*** Opening of Records to process ***

-- ==== Sys2Proof/Machine/Readback.lean ====
section
/-! DEFINITION. State readback: what the aperture shows of each space, and what a write through it does (R420, R421, Table
28.6). Where the spec lists a space's fields without their widths the model lays them out itself (DESIGN CHOICE, log 18). -/

namespace Sys2Proof.Machine

/-- A field of STSEL. -/
def State.stSpace (s : State) : Nat := Bits.field (s.reg 0x106400) 56 8
def State.stIndex (s : State) : Nat := Bits.field (s.reg 0x106400) 24 32
def State.stPage (s : State) : Nat := s.reg 0x106400 % 2 ^ 24

/-- Teams of a core in the order of their stamps: team slots (DESIGN CHOICE, log 18). -/
def State.teamSlots (s : State) (core : Nat) : List (Nat × Team) :=
  (s.teams.filter fun p => p.2.place == .core core).mergeSort fun a b => decide (a.2.stamp ≤ b.2.stamp)

/-- The team and group that hold a group slot. -/
def State.slotHolder (s : State) (core part slot : Nat) : Option (Nat × Team × Nat) :=
  s.teams.findSome? fun (k, t) =>
    if t.place == .core core then
      (t.groups.find? fun p => p.2.held && p.2.part == part && p.2.slot == slot).map fun p => (k, t, p.1)
    else none

/-- An imprint table entry as Table 21.4 lays it out. -/
def Imprint.image (e : Imprint) : Nat :=
  e.buf % 2 ^ 32 + e.tx % 2 ^ 16 * 2 ^ 32 + e.ty % 2 ^ 16 * 2 ^ 48 + e.gen % 2 ^ 16 * 2 ^ 64 + e.pgen % 2 ^ 16 * 2 ^ 80
    + e.outst % 2 ^ 16 * 2 ^ 96 + e.ctx % 2 ^ 6 * 2 ^ 112 + (if e.posted then 2 else 1) * 2 ^ 118
    + e.bound.toNat * 2 ^ 120 + e.abn.toNat * 2 ^ 121 + e.time % 2 ^ 64 * 2 ^ 128 + e.launch % 2 ^ 32 * 2 ^ 192

/-- A home line's state as Table 3.1 orders it, from 0. -/
def HState.number : HState → Nat
  | .h => 0 | .o => 1 | .ou => 2 | .of => 3 | .od => 4 | .hb => 5 | .l => 6

/-- Fields of equal records of `n` bytes, laid one after another. -/
def laidOut {α : Type} (n : Nat) (f : α → List Field) (l : List α) : List Field :=
  l.zipIdx.flatMap fun p => shift (n * p.2) (f p.1)

/-- Eight bytes of what fields leave. -/
def shown (fs : List Field) (b : Nat) : Nat :=
  readBytes (imageOf (fs.filter fun f => decide (f.1 < b + 8) && decide (b < f.1 + f.2.1))) b 8

/-- A wait entry of a home slice in 48 bytes: as a save area lays it out, its physical address, its thread's context, core,
group slot with its partition, and lane (R60; DESIGN CHOICE, log 18). -/
def State.waitFields (s : State) (w : WaitEntry) : List Field :=
  let t := s.team? w.tid.team
  let slot := ((t.bind fun t => Tab.find (t.hw w.tid.n) t.groups).map Group.slot).getD 0
  [(0, 32, w.saved), (32, 8, w.addr), (40, 1, w.ctx), (41, 1, (t.map Team.core).getD 0),
    (42, 1, slot + 16 * (t.map fun t => t.part w.tid.n).getD 0), (43, 1, (t.map fun t => t.lane w.tid.n).getD 0)]

/-- Space 5: a home slice's ways by set, each in 168 bytes; then its directory entries in 16 bytes, its wait table in 48 bytes
an entry, and MTS (R38, R60; DESIGN CHOICE, log 18). -/
def State.homeFields (s : State) (n : Nat) : List Field :=
  let h := s.home n
  let line := fun (p : Nat × HomeLine) =>
    [(0, 8, lineBase p.1), (8, 1, (s.lineState p.1).number), (16, 8, p.2.wts), (24, 8, p.2.rts), (32, 1, p.2.hint),
      (33, 1, p.2.hostHeld.toNat)] ++ (lineBytes p.2.data).map fun d => (40 + d.1, 1, d.2.toNat)
  let entry := fun (d : DirEntry) => [(0, 8, lineBase d.line), (8, 8, d.region)]
  let ways := 168 * 16 * 1024
  (h.lines.flatMap fun p =>
      let way := (h.lines.takeWhile fun q => q.1 != p.1).filter fun q => homeSet q.1 == homeSet p.1
      shift (168 * (16 * homeSet p.1 + way.length)) (line p))
    ++ shift ways (laidOut 16 entry h.dir)
    ++ shift (ways + 16 * 4096) (laidOut 48 (fun w => s.waitFields w.2) h.waits)
    ++ [(ways + 16 * 4096 + 48 * 256, 8, h.mts)]

/-- An entry of the boundary table, in 32 bytes (R350). -/
def Boundary.fields (b : Boundary) : List Field :=
  [(0, 4, b.buf), (4, 2, b.gen), (6, 1, b.ctx), (7, 1, b.state), (8, 8, b.time), (16, 8, b.left), (24, 8, b.launch)]

/-- A translation of a die's TLB, in 32 bytes (R26). -/
def TlbEntry.fields (e : TlbEntry) : List Field := [(0, 8, e.ctx), (8, 8, e.va), (16, 8, e.size), (24, 8, e.pte)]

/-- Space 6: a die's imprint entries as Table 21.4 lays them out, in their order of allocation; then the boundary table, the
pending misses as fault records, and the die's TLB, 32 bytes an entry (R28, R30, R349, R350; DESIGN CHOICE, log 18). -/
def State.launcherFields (s : State) (die : Nat) : List Field :=
  let mine := s.imprints.filter fun p => p.2.die == die
  laidOut 32 (fun p => [(0, 32, Imprint.image p.2)]) mine
    ++ shift 0x100000 (laidOut 32 (fun p => Boundary.fields p.2) s.boundaries)
    ++ shift 0x108000 ((s.misses.filter fun p => p.1 / 4096 == die).flatMap fun (e, m) =>
        [(32 * (e % 4096), 32, faultRecord m e (Tab.getD s.slotSeq e 0))])
    ++ shift 0x128000 (laidOut 32 TlbEntry.fields (Tab.getD s.tlbs (dieTlb die) []))
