/-- Every thread of the group satisfies `p`. -/
def Each (ig : IssueGroup) (t : Team) (p : View → Prop) : Prop :=
  ∀ n ∈ ig.threads, ∀ th, Tab.find n t.threads = some th → p (viewOf ig.team t n th)

/-- A team without its threads. -/
def shell (t : Team) : Team := { t with threads := [] }

/-- `s'` is `s` but for the threads of the group: each becomes what `eff` says. Every other thread, every other field of
every team and everything else of the module, all of memory included, is unchanged. -/
def OnlyThreads (s s' : State) (ig : IssueGroup) (t : Team) (eff : View → Thread) : Prop :=
  (∀ n ∈ ig.threads, ∀ th, Tab.find n t.threads = some th →
    s'.thread? { team := ig.team, n } = some (eff (viewOf ig.team t n th))) ∧
  (∀ i : Tid, ¬(i.team = ig.team ∧ i.n ∈ ig.threads) → s'.thread? i = s.thread? i) ∧
  (∀ k, (s'.team? k).map shell = (s.team? k).map shell) ∧
  { s' with teams := s.teams } = s

/-- NextPC: the address after an instruction of `words` words. -/
def nextPc (ig : IssueGroup) (words : Nat) : Nat := ig.pc + 4 * words

/-- A thread that goes on at an address. -/
def Thread.at (th : Thread) (pc : Nat) : Thread := { th with pc := BitVec.ofNat 64 pc }

/-- No register listed holds a pending handle or a status not yet observed. -/
def Settled (c : View) (ns : List Nat) : Prop := ∀ n ∈ ns, Tab.find n c.th.pend = none ∧ Tab.find n c.th.seen = none

/-- No register listed holds a pending handle, nor a status not yet observed for which the thread was blocked here. -/
def Unheld (c : View) (ns : List Nat) : Prop :=
  ∀ n ∈ ns, Tab.find n c.th.pend = none ∧ (c.awaited n = true → Tab.find n c.th.seen = none)

/-- No register listed is uncorrectable. -/
def Sound (c : View) (ns : List Nat) : Prop := ∀ n ∈ ns, n ∉ c.th.bad

/-- The registers that the operand fields name. -/
def regsOf (c : View) (o : XOp) (x : XForm) (wa wb wc : Nat) : OpRegs :=
  match c.operands o x wa wb wc with
  | .ok r => r
  | .error _ => {}

/-- A thread can use its operands and destinations: they lie in its allocation and are aligned, no handle is pending in
them, no source holds a status not yet observed, and none is uncorrectable. -/
def Usable (o : XOp) (x : XForm) (wa wb wc : Nat) (dsts : List Nat) (_ : State) (c : View) : Prop :=
  c.dests dsts = .ok () ∧ (∃ r, c.operands o x wa wb wc = .ok r) ∧
    Settled c (regsOf c o x wa wb wc).srcs ∧ Unheld c dsts ∧ Sound c (regsOf c o x wa wb wc).srcs

/-- In every state whose issue group's threads all satisfy `ok`, instruction `i` of `words` words completes, and does
nothing but give each thread the registers of `eff` and the address of the next instruction. -/
def Completes (i : Instr) (words : Nat) (ok : State → View → Prop) (eff : State → View → Thread) : Prop :=
  ∀ s ig t, Formed s ig t → Each ig t (ok s) →
    ∃ s', exec i s = .next s' ∧ OnlyThreads s s' ig t fun c => Thread.at (eff s c) (nextPc ig words)

/-- Completion of an instruction that computes from operands A, B and C of `wa`, `wb` and `wc` registers. -/
def Computes (i : Instr) (o : XOp) (x : XForm) (words wa wb wc : Nat) (dsts : List Nat)
    (eff : State → View → Nat → Nat → Nat → Thread) : Prop :=
  Completes i words (Usable o x wa wb wc dsts) fun s c =>
    let r := regsOf c o x wa wb wc
    eff s c (c.th.vs r.a wa) (c.opB x r wb) (c.th.vs r.c wc)

/-- The destination registers D of a result of `w` registers. -/
def destOf (x : XForm) (w : Nat) : List Nat := regSpan x.d.toNat w

/-- Writes a result of the type's width to D. -/
def put (x : XForm) (c : View) (v : Nat) : Thread := c.th.setVs x.d.toNat v x.ty.regs

/-! ### Integer instructions -/

/-- Two sources and a result of the type's width. -/
def Binary (i : Instr) (o : XOp) (x : XForm) (words : Nat) (f : Nat → Nat → Nat) : Prop :=
  Computes i o x words x.ty.regs x.ty.regs 0 (destOf x x.ty.regs) fun _ c a b _ => put x c (f a b)

/-- A value and a count or descriptor of one register. -/
def Shift (i : Instr) (o : XOp) (x : XForm) (words : Nat) (f : Nat → Nat → Nat) : Prop :=
  Computes i o x words x.ty.regs 1 0 (destOf x x.ty.regs) fun _ c a b _ => put x c (f a b)

/-- One source, a result of the type's width. -/
def Unary (i : Instr) (o : XOp) (x : XForm) (f : Nat → Nat) : Prop :=
  Computes i o x x.words x.ty.regs 0 0 (destOf x x.ty.regs) fun _ c a _ _ => put x c (f a)

/-- One source, a result of one register. -/
def Counting (i : Instr) (o : XOp) (x : XForm) (f : Nat → Nat) : Prop :=
  Computes i o x x.words x.ty.regs 0 0 (destOf x 1) fun _ c a _ _ => c.th.setVs x.d.toNat (f a) 1
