/-! `State.freshKey` -/

@[simp] theorem State.freshKey_cycle : s.freshKey.2.cycle = s.cycle := rfl
@[simp] theorem State.freshKey_ticks : s.freshKey.2.ticks = s.ticks := rfl
@[simp] theorem State.freshKey_clocks : s.freshKey.2.clocks = s.clocks := rfl
@[simp] theorem State.freshKey_agenda : s.freshKey.2.agenda = s.agenda := rfl
@[simp] theorem State.freshKey_ig : s.freshKey.2.ig = s.ig := rfl
@[simp] theorem State.freshKey_oracle : s.freshKey.2.oracle = s.oracle := rfl
@[simp] theorem State.freshKey_nextTag : s.freshKey.2.nextTag = s.nextTag := rfl
@[simp] theorem State.freshKey_nextKey : s.freshKey.2.nextKey = s.nextKey + 1 := rfl
@[simp] theorem State.freshKey_hbm : s.freshKey.2.hbm = s.hbm := rfl
@[simp] theorem State.freshKey_hostMem : s.freshKey.2.hostMem = s.hostMem := rfl
@[simp] theorem State.freshKey_bad : s.freshKey.2.bad = s.bad := rfl
@[simp] theorem State.freshKey_homes : s.freshKey.2.homes = s.homes := rfl
@[simp] theorem State.freshKey_regions : s.freshKey.2.regions = s.regions := rfl
@[simp] theorem State.freshKey_net : s.freshKey.2.net = s.net := rfl
@[simp] theorem State.freshKey_memops : s.freshKey.2.memops = s.memops := rfl
@[simp] theorem State.freshKey_tlbs : s.freshKey.2.tlbs = s.tlbs := rfl
@[simp] theorem State.freshKey_misses : s.freshKey.2.misses = s.misses := rfl
@[simp] theorem State.freshKey_slotSeq : s.freshKey.2.slotSeq = s.slotSeq := rfl
@[simp] theorem State.freshKey_formes : s.freshKey.2.formes = s.formes := rfl
@[simp] theorem State.freshKey_errors : s.freshKey.2.errors = s.errors := rfl
@[simp] theorem State.freshKey_nearCaches : s.freshKey.2.nearCaches = s.nearCaches := rfl
@[simp] theorem State.freshKey_cores : s.freshKey.2.cores = s.cores := rfl
@[simp] theorem State.freshKey_teams : s.freshKey.2.teams = s.teams := rfl
@[simp] theorem State.freshKey_clusters : s.freshKey.2.clusters = s.clusters := rfl
@[simp] theorem State.freshKey_launches : s.freshKey.2.launches = s.launches := rfl
@[simp] theorem State.freshKey_matrix : s.freshKey.2.matrix = s.matrix := rfl
@[simp] theorem State.freshKey_grants : s.freshKey.2.grants = s.grants := rfl
@[simp] theorem State.freshKey_starts : s.freshKey.2.starts = s.starts := rfl
@[simp] theorem State.freshKey_windows : s.freshKey.2.windows = s.windows := rfl
@[simp] theorem State.freshKey_jobs : s.freshKey.2.jobs = s.jobs := rfl
@[simp] theorem State.freshKey_platens : s.freshKey.2.platens = s.platens := rfl
@[simp] theorem State.freshKey_fabric : s.freshKey.2.fabric = s.fabric := rfl
@[simp] theorem State.freshKey_stamp : s.freshKey.2.stamp = s.stamp := rfl
@[simp] theorem State.freshKey_launchId : s.freshKey.2.launchId = s.launchId := rfl
@[simp] theorem State.freshKey_admitted : s.freshKey.2.admitted = s.admitted := rfl
@[simp] theorem State.freshKey_lastQueue : s.freshKey.2.lastQueue = s.lastQueue := rfl
@[simp] theorem State.freshKey_devQueues : s.freshKey.2.devQueues = s.devQueues := rfl
@[simp] theorem State.freshKey_sysRecord : s.freshKey.2.sysRecord = s.sysRecord := rfl
@[simp] theorem State.freshKey_running : s.freshKey.2.running = s.running := rfl
@[simp] theorem State.freshKey_doneTimes : s.freshKey.2.doneTimes = s.doneTimes := rfl
@[simp] theorem State.freshKey_replyWait : s.freshKey.2.replyWait = s.replyWait := rfl
@[simp] theorem State.freshKey_imprints : s.freshKey.2.imprints = s.imprints := rfl
@[simp] theorem State.freshKey_boundaries : s.freshKey.2.boundaries = s.boundaries := rfl
@[simp] theorem State.freshKey_saved : s.freshKey.2.saved = s.saved := rfl
@[simp] theorem State.freshKey_win : s.freshKey.2.win = s.win := rfl
@[simp] theorem State.freshKey_busy : s.freshKey.2.busy = s.busy := rfl
@[simp] theorem State.freshKey_port : s.freshKey.2.port = s.port := rfl
@[simp] theorem State.freshKey_powered : s.freshKey.2.powered = s.powered := rfl
@[simp] theorem State.freshKey_throttled : s.freshKey.2.throttled = s.throttled := rfl
@[simp] theorem State.freshKey_resets : s.freshKey.2.resets = s.resets := rfl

*** Close of Records to process ***

> Your task:
Retype the portion of the data above that starts on the line with "(t.groups.find? fun p" and finishes on the line with "0 | .o => 1 | .ou", including both of those lines.

> Task result:
      (t.groups.find? fun p => p.2.held && p.2.part == part && p.2.slot == slot).map fun p => (k, t, p.1)
    else none

/-- An imprint table entry as Table 21.4 lays it out. -/
def Imprint.image (e : Imprint) : Nat :=
  e.buf % 2 ^ 32 + e.tx % 2 ^ 16 * 2 ^ 32 + e.ty % 2 ^ 16 * 2 ^ 48 + e.gen % 2 ^ 16 * 2 ^ 64 + e.pgen % 2 ^ 16 * 2 ^ 80
    + e.outst % 2 ^ 16 * 2 ^ 96 + e.ctx % 2 ^ 6 * 2 ^ 112 + (if e.posted then 2 else 1) * 2 ^ 118
    + e.bound.toNat * 2 ^ 120 + e.abn.toNat * 2 ^ 121 + e.time % 2 ^ 64 * 2 ^ 128 + e.launch % 2 ^ 32 * 2 ^ 192

/-- A home line's state as Table 3.1 orders it, from 0. -/
def HState.number : HState → Nat
  | .h => 0 | .o => 1 | .ou => 2 | .of => 3 | .od => 4 | .hb => 5 | .l => 6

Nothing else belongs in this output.